## WORK INSTRUCTIONS
Filter out every line below that lacks "Bool", and copy the rest.

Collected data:

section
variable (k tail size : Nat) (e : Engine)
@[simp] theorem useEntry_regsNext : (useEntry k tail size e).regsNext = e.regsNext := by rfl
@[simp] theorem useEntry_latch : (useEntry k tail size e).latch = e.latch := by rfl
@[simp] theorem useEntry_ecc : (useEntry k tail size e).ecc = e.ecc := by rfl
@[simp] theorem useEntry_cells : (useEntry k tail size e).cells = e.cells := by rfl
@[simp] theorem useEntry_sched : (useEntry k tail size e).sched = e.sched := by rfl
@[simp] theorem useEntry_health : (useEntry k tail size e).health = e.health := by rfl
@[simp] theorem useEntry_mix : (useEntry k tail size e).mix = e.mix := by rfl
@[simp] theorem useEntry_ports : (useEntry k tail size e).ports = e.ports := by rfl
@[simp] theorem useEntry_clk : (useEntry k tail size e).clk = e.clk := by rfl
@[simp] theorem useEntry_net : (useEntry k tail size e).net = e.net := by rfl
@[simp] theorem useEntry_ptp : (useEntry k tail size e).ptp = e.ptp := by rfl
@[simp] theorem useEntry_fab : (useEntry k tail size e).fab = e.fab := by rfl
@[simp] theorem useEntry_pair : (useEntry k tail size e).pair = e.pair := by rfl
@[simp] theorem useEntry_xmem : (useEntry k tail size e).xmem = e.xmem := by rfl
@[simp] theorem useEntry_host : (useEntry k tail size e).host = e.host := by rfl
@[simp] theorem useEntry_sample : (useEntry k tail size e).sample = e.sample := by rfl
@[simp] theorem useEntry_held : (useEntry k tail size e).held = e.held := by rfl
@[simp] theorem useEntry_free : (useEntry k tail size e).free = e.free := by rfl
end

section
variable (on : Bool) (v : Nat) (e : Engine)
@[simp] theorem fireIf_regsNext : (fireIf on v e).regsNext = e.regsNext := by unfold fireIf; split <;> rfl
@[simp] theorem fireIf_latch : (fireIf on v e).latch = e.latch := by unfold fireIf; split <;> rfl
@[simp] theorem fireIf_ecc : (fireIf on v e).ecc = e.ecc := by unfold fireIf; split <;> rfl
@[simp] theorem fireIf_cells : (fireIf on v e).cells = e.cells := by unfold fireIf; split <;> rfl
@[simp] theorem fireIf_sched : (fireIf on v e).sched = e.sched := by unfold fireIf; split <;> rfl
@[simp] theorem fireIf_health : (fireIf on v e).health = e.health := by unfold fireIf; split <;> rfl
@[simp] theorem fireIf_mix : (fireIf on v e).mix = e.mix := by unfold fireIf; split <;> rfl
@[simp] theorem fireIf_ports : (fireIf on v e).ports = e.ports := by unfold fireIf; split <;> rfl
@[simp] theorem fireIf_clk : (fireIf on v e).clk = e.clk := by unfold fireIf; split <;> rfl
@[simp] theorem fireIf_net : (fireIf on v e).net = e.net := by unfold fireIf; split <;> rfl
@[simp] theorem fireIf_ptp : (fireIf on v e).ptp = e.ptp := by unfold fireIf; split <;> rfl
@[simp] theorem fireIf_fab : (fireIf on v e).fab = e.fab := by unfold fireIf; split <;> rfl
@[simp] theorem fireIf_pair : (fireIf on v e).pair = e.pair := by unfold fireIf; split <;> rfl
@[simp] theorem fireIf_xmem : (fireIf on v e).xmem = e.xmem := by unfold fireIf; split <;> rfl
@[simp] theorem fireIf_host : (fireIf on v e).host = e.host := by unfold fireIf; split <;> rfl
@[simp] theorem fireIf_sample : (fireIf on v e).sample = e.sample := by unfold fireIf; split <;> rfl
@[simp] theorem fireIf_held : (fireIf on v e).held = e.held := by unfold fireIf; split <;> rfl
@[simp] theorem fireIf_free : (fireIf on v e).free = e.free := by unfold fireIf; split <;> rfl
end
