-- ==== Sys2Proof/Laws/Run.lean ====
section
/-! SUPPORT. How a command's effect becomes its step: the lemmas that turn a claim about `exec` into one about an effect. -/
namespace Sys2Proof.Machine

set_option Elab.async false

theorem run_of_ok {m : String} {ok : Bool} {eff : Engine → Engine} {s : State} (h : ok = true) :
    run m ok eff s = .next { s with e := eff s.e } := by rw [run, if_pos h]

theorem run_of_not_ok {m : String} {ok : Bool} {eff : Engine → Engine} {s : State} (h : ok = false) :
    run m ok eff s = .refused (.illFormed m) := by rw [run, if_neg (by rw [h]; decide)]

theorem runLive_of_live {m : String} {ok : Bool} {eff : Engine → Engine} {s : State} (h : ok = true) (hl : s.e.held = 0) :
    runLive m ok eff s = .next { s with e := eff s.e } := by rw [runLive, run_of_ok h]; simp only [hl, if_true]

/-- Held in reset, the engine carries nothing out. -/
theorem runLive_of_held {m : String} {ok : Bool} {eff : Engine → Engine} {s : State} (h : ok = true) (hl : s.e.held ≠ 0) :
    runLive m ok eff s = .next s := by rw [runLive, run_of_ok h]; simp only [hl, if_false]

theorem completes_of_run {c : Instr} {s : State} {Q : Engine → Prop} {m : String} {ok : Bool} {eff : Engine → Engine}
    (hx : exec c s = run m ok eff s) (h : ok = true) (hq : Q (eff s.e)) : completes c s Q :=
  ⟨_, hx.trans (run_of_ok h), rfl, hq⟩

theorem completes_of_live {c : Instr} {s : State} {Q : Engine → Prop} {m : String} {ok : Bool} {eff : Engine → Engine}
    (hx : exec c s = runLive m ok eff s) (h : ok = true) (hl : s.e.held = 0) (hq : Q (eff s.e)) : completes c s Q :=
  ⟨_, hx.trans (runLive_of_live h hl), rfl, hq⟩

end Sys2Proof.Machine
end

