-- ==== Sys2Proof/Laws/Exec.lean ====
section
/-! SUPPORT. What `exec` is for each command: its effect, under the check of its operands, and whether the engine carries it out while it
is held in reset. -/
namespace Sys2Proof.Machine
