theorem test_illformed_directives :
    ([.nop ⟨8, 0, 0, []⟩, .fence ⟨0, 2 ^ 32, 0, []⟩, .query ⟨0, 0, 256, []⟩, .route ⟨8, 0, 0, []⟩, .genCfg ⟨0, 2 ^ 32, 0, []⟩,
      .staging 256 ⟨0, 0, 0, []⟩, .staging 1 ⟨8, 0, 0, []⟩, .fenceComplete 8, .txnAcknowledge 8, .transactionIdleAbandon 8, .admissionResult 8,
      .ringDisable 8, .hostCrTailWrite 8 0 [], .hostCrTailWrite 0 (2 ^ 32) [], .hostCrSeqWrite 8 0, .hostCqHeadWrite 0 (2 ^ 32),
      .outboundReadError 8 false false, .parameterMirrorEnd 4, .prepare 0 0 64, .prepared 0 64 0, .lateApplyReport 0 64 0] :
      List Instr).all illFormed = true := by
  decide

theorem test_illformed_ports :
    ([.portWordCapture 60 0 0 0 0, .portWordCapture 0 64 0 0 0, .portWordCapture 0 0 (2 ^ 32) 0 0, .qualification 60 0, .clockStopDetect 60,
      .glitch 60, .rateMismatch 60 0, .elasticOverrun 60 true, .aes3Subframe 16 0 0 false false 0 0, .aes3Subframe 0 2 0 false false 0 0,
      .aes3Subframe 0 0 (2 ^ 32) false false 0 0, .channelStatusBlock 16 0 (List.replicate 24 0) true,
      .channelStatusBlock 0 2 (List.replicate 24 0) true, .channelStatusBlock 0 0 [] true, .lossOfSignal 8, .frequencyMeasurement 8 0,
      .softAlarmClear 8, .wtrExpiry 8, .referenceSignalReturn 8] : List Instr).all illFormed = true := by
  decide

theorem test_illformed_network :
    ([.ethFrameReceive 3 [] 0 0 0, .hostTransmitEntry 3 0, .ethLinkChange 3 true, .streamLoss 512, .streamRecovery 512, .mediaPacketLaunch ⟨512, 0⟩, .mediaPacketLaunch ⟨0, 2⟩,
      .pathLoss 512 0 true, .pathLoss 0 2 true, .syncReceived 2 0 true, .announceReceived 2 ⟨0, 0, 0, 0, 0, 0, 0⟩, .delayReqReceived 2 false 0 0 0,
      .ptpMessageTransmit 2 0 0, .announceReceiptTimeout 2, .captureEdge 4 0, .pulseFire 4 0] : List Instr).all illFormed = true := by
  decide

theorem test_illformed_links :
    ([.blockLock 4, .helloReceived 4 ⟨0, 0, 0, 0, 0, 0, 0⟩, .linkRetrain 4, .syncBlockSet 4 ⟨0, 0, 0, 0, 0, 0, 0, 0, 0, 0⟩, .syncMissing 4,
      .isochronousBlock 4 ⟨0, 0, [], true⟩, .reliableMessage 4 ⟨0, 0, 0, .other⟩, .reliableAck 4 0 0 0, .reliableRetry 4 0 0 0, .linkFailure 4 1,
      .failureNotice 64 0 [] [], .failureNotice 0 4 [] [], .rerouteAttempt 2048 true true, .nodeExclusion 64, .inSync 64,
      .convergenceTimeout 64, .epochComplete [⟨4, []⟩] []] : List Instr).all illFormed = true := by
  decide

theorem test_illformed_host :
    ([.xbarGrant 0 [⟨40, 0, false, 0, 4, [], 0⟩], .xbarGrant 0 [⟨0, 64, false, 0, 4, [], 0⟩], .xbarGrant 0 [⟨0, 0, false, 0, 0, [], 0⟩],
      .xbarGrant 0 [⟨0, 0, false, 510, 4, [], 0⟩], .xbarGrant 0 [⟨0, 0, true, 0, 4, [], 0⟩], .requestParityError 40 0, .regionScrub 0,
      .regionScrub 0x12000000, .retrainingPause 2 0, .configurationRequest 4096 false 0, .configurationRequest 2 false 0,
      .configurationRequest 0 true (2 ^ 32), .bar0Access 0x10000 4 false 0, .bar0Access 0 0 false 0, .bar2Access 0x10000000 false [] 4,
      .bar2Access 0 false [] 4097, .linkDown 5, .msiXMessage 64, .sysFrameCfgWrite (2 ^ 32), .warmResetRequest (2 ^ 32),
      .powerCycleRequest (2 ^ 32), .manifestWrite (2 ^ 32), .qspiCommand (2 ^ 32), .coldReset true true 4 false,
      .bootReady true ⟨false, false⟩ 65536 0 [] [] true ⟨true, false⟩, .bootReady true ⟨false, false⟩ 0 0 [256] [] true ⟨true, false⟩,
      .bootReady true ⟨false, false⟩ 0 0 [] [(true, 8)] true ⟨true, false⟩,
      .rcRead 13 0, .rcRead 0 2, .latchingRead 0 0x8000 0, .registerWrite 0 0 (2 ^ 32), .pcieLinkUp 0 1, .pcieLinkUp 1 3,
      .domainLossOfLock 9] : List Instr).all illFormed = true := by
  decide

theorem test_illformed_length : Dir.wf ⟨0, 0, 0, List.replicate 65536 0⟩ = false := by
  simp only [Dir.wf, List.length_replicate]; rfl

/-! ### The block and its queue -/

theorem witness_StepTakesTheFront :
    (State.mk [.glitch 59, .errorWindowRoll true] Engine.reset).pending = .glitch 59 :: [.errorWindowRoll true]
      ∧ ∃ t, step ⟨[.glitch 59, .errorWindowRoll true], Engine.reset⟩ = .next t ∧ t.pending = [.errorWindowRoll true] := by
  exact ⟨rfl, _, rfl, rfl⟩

## RESPONSE BELOW
variable (on : Bool) (v : Nat) (e : Engine)
theorem run_of_ok {m : String} {ok : Bool} {eff : Engine → Engine} {s : State} (h : ok = true) :
theorem run_of_not_ok {m : String} {ok : Bool} {eff : Engine → Engine} {s : State} (h : ok = false) :
theorem runLive_of_live {m : String} {ok : Bool} {eff : Engine → Engine} {s : State} (h : ok = true) (hl : s.e.held = 0) :
theorem runLive_of_held {m : String} {ok : Bool} {eff : Engine → Engine} {s : State} (h : ok = true) (hl : s.e.held ≠ 0) :
theorem completes_of_run {c : Instr} {s : State} {Q : Engine → Prop} {m : String} {ok : Bool} {eff : Engine → Engine}
theorem completes_of_live {c : Instr} {s : State} {Q : Engine → Prop} {m : String} {ok : Bool} {eff : Engine → Engine}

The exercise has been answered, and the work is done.